■ **TASK DESCRIPTION**
Of all the lines below, return only those starting with the line holding "def bootHalt := 5" and going on through the line holding "match (pmCopy (s.norBytes", exactly as written.

- - -

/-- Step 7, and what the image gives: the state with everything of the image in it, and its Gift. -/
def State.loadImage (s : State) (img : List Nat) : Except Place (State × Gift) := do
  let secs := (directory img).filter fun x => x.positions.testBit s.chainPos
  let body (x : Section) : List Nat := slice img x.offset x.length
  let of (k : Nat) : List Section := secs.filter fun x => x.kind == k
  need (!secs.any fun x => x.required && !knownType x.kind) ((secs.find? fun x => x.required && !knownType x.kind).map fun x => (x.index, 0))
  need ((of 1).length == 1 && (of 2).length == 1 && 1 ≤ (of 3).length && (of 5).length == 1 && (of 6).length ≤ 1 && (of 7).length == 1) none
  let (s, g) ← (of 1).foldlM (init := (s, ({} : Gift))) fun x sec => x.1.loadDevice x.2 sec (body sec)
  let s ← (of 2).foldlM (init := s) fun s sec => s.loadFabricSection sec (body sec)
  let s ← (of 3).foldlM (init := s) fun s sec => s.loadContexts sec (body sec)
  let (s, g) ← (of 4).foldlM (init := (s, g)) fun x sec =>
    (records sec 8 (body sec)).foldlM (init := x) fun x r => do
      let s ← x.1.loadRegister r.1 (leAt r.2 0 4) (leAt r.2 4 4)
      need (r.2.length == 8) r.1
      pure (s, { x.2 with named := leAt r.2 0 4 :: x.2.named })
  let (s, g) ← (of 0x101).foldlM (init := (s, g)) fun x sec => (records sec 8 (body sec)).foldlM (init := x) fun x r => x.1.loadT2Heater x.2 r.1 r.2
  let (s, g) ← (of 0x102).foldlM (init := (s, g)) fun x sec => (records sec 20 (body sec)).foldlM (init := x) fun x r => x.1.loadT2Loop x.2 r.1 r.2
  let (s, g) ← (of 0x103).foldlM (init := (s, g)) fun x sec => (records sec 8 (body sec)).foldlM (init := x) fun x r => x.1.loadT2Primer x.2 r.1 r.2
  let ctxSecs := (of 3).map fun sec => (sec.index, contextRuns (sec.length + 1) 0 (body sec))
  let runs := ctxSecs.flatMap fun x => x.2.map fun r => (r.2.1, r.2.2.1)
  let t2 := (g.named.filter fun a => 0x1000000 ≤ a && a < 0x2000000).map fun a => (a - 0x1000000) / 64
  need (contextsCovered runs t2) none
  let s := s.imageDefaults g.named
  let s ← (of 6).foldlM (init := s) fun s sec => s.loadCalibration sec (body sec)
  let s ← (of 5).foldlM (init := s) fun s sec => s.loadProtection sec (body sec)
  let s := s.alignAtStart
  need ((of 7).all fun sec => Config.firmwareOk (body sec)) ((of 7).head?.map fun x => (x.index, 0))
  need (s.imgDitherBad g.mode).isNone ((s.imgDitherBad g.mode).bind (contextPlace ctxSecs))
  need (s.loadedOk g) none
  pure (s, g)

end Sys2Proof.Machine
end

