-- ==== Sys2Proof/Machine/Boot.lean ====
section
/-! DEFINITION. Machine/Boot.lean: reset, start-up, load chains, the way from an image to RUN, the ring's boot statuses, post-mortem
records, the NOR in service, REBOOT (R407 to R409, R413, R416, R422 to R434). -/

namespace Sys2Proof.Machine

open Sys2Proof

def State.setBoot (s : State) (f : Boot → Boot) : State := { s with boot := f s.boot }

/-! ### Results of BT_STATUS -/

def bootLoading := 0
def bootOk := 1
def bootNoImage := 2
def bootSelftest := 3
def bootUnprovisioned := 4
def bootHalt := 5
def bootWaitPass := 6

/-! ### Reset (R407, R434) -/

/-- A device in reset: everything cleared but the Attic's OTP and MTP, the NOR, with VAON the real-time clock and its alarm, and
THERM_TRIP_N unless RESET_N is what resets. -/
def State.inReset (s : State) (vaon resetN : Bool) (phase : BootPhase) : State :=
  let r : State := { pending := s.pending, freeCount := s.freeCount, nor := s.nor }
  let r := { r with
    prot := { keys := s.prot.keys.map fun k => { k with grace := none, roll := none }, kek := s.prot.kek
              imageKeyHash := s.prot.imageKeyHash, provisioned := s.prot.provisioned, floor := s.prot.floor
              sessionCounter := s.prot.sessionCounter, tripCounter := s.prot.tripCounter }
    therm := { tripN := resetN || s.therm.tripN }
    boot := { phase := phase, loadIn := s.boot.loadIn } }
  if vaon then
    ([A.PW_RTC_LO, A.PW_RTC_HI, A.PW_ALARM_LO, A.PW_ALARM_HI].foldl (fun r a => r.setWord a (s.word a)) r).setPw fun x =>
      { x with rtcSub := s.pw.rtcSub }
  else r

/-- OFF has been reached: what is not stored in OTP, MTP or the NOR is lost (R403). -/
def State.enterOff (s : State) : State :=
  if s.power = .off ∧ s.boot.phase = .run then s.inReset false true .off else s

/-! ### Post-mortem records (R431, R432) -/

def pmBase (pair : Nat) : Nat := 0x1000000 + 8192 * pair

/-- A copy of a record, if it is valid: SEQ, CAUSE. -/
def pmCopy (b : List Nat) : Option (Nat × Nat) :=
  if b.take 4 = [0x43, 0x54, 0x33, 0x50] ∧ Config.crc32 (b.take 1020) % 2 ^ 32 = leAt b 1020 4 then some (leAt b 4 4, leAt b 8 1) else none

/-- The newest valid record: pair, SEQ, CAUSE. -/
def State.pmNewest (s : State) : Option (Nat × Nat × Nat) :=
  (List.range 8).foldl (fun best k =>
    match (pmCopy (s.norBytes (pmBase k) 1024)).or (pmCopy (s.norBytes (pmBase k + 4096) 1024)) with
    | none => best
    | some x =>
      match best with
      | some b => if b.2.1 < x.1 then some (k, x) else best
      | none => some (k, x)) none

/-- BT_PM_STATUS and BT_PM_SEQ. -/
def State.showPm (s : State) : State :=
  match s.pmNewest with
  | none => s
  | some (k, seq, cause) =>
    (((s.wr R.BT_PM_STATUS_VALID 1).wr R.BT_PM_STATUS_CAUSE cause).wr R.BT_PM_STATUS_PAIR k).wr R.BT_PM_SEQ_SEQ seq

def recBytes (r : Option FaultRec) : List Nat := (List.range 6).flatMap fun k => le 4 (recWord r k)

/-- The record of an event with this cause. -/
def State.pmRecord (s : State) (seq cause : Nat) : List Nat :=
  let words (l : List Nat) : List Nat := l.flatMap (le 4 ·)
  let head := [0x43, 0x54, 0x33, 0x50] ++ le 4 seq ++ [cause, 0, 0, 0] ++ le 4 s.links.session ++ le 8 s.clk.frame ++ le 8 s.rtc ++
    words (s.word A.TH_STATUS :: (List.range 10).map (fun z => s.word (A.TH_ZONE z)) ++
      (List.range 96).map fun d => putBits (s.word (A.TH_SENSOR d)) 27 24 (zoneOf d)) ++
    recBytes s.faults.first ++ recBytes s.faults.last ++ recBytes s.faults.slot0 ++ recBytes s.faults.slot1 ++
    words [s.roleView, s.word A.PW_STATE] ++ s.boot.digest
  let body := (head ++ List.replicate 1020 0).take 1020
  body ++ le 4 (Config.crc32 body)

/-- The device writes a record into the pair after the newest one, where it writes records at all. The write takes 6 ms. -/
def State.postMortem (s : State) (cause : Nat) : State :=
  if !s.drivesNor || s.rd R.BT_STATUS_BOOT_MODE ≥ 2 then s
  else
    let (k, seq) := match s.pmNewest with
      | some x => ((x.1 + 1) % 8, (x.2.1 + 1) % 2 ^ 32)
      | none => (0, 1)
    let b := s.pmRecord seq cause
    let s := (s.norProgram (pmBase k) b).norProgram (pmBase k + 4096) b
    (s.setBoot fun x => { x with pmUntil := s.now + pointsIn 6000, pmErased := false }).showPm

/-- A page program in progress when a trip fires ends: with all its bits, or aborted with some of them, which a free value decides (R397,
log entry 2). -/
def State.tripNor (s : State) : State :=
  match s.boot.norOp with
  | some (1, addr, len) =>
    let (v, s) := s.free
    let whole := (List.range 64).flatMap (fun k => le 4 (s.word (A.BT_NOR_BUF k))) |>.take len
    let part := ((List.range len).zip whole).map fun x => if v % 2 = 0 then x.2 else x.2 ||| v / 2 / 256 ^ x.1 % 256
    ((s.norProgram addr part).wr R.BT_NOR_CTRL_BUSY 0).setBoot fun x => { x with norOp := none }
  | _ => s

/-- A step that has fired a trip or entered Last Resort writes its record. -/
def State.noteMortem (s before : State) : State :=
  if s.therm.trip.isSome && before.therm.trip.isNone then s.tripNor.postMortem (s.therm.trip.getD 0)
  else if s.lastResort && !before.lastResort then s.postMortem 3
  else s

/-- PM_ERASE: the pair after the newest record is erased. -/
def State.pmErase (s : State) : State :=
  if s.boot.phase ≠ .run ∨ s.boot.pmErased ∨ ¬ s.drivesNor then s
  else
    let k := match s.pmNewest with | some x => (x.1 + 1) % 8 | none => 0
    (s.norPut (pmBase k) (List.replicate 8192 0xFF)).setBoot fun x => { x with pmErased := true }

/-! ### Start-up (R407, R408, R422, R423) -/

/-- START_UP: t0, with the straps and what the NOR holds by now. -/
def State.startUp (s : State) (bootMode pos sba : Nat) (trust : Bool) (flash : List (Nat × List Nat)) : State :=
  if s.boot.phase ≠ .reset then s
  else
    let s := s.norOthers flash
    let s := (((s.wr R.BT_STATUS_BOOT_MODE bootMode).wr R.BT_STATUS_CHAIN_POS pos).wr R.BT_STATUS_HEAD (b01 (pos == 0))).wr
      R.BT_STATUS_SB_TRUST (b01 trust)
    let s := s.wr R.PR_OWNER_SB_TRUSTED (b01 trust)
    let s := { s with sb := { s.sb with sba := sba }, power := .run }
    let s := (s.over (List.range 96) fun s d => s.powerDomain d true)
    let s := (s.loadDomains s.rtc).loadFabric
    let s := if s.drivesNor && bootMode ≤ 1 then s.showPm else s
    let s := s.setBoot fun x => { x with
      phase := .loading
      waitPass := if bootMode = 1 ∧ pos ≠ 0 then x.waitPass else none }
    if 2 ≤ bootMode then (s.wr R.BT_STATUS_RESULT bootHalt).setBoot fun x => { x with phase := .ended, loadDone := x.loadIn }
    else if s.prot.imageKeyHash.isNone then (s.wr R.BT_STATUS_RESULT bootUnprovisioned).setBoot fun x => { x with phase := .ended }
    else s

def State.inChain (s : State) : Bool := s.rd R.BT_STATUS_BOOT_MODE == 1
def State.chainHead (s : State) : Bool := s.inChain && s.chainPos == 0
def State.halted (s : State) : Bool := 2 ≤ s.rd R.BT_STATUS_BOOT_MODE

- - -

■ **WRITTEN SOLUTION**
def bootHalt := 5
def bootWaitPass := 6

/-! ### Reset (R407, R434) -/

/-- A device in reset: everything cleared but the Attic's OTP and MTP, the NOR, with VAON the real-time clock and its alarm, and
THERM_TRIP_N unless RESET_N is what resets. -/
def State.inReset (s : State) (vaon resetN : Bool) (phase : BootPhase) : State :=
  let r : State := { pending := s.pending, freeCount := s.freeCount, nor := s.nor }
  let r := { r with
    prot := { keys := s.prot.keys.map fun k => { k with grace := none, roll := none }, kek := s.prot.kek
              imageKeyHash := s.prot.imageKeyHash, provisioned := s.prot.provisioned, floor := s.prot.floor
              sessionCounter := s.prot.sessionCounter, tripCounter := s.prot.tripCounter }
    therm := { tripN := resetN || s.therm.tripN }
    boot := { phase := phase, loadIn := s.boot.loadIn } }
  if vaon then
    ([A.PW_RTC_LO, A.PW_RTC_HI, A.PW_ALARM_LO, A.PW_ALARM_HI].foldl (fun r a => r.setWord a (s.word a)) r).setPw fun x =>
      { x with rtcSub := s.pw.rtcSub }
  else r

/-- OFF has been reached: what is not stored in OTP, MTP or the NOR is lost (R403). -/
def State.enterOff (s : State) : State :=
  if s.power = .off ∧ s.boot.phase = .run then s.inReset false true .off else s

/-! ### Post-mortem records (R431, R432) -/

def pmBase (pair : Nat) : Nat := 0x1000000 + 8192 * pair

/-- A copy of a record, if it is valid: SEQ, CAUSE. -/
def pmCopy (b : List Nat) : Option (Nat × Nat) :=
  if b.take 4 = [0x43, 0x54, 0x33, 0x50] ∧ Config.crc32 (b.take 1020) % 2 ^ 32 = leAt b 1020 4 then some (leAt b 4 4, leAt b 8 1) else none

/-- The newest valid record: pair, SEQ, CAUSE. -/
def State.pmNewest (s : State) : Option (Nat × Nat × Nat) :=
  (List.range 8).foldl (fun best k =>
    match (pmCopy (s.norBytes (pmBase k) 1024)).or (pmCopy (s.norBytes (pmBase k + 4096) 1024)) with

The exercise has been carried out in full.